Each line of the records that holds the word "controllers" should be copied out.

::::::::::

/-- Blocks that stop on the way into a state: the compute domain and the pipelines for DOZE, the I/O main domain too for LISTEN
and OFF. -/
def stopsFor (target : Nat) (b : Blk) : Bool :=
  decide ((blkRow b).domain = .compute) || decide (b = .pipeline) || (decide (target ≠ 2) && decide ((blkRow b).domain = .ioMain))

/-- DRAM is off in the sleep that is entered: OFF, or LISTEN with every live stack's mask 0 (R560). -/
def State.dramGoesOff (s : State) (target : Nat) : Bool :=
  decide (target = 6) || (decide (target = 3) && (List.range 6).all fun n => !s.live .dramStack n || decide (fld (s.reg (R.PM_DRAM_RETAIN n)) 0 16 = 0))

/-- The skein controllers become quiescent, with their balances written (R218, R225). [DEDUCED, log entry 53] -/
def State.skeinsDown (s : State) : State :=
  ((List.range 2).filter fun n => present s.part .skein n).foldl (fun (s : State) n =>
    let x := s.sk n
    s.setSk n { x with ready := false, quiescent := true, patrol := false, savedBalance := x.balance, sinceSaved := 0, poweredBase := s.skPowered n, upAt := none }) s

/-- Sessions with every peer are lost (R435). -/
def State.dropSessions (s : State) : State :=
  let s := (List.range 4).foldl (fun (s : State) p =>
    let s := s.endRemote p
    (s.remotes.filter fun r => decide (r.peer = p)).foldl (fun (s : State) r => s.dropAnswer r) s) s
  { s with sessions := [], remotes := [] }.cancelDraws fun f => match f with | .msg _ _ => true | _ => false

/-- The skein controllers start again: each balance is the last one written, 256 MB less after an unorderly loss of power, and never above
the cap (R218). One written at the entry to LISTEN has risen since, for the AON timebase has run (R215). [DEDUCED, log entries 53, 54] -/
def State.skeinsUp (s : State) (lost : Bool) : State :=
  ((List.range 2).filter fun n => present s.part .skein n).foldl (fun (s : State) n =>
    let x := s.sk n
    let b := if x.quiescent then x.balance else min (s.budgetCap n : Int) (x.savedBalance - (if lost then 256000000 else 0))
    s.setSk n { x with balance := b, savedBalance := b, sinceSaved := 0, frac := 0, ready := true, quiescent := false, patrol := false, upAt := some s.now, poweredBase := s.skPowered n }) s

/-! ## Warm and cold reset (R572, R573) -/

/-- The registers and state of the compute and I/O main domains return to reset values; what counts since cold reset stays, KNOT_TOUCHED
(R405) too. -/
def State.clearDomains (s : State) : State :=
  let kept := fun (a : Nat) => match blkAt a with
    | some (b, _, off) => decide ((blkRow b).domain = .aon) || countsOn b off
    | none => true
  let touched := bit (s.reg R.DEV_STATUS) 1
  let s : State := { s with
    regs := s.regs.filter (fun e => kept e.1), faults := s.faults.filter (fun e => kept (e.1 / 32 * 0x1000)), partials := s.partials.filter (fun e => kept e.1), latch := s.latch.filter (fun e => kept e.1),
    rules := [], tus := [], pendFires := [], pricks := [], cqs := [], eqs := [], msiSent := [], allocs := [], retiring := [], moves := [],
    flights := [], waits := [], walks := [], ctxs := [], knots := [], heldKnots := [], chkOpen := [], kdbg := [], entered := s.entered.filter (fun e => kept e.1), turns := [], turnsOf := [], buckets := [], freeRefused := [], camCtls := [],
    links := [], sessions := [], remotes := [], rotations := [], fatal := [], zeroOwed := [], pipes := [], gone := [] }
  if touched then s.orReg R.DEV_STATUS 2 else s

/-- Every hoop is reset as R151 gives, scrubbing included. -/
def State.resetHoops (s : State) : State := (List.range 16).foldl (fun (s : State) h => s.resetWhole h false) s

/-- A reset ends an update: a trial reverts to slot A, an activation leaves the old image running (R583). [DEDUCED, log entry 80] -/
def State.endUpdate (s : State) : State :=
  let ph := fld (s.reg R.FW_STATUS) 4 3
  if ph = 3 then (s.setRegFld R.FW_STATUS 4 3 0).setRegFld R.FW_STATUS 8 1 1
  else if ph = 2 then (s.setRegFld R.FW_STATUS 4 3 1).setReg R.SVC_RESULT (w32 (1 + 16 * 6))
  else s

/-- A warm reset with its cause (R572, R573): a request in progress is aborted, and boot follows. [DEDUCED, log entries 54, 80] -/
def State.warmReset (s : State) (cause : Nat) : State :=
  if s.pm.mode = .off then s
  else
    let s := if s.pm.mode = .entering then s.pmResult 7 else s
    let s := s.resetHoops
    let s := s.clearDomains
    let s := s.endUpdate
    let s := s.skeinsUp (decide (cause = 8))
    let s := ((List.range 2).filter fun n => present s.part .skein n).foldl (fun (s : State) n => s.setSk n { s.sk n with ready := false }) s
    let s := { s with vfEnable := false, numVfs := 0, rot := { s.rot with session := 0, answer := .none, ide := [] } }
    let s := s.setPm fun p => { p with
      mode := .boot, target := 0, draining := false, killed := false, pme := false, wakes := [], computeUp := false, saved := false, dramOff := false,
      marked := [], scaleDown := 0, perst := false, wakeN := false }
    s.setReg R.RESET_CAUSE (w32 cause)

::::::::::

**Answer to this exercise**
/-- The skein controllers become quiescent, with their balances written (R218, R225). [DEDUCED, log entry 53] -/
/-- The skein controllers start again: each balance is the last one written, 256 MB less after an unorderly loss of power, and never above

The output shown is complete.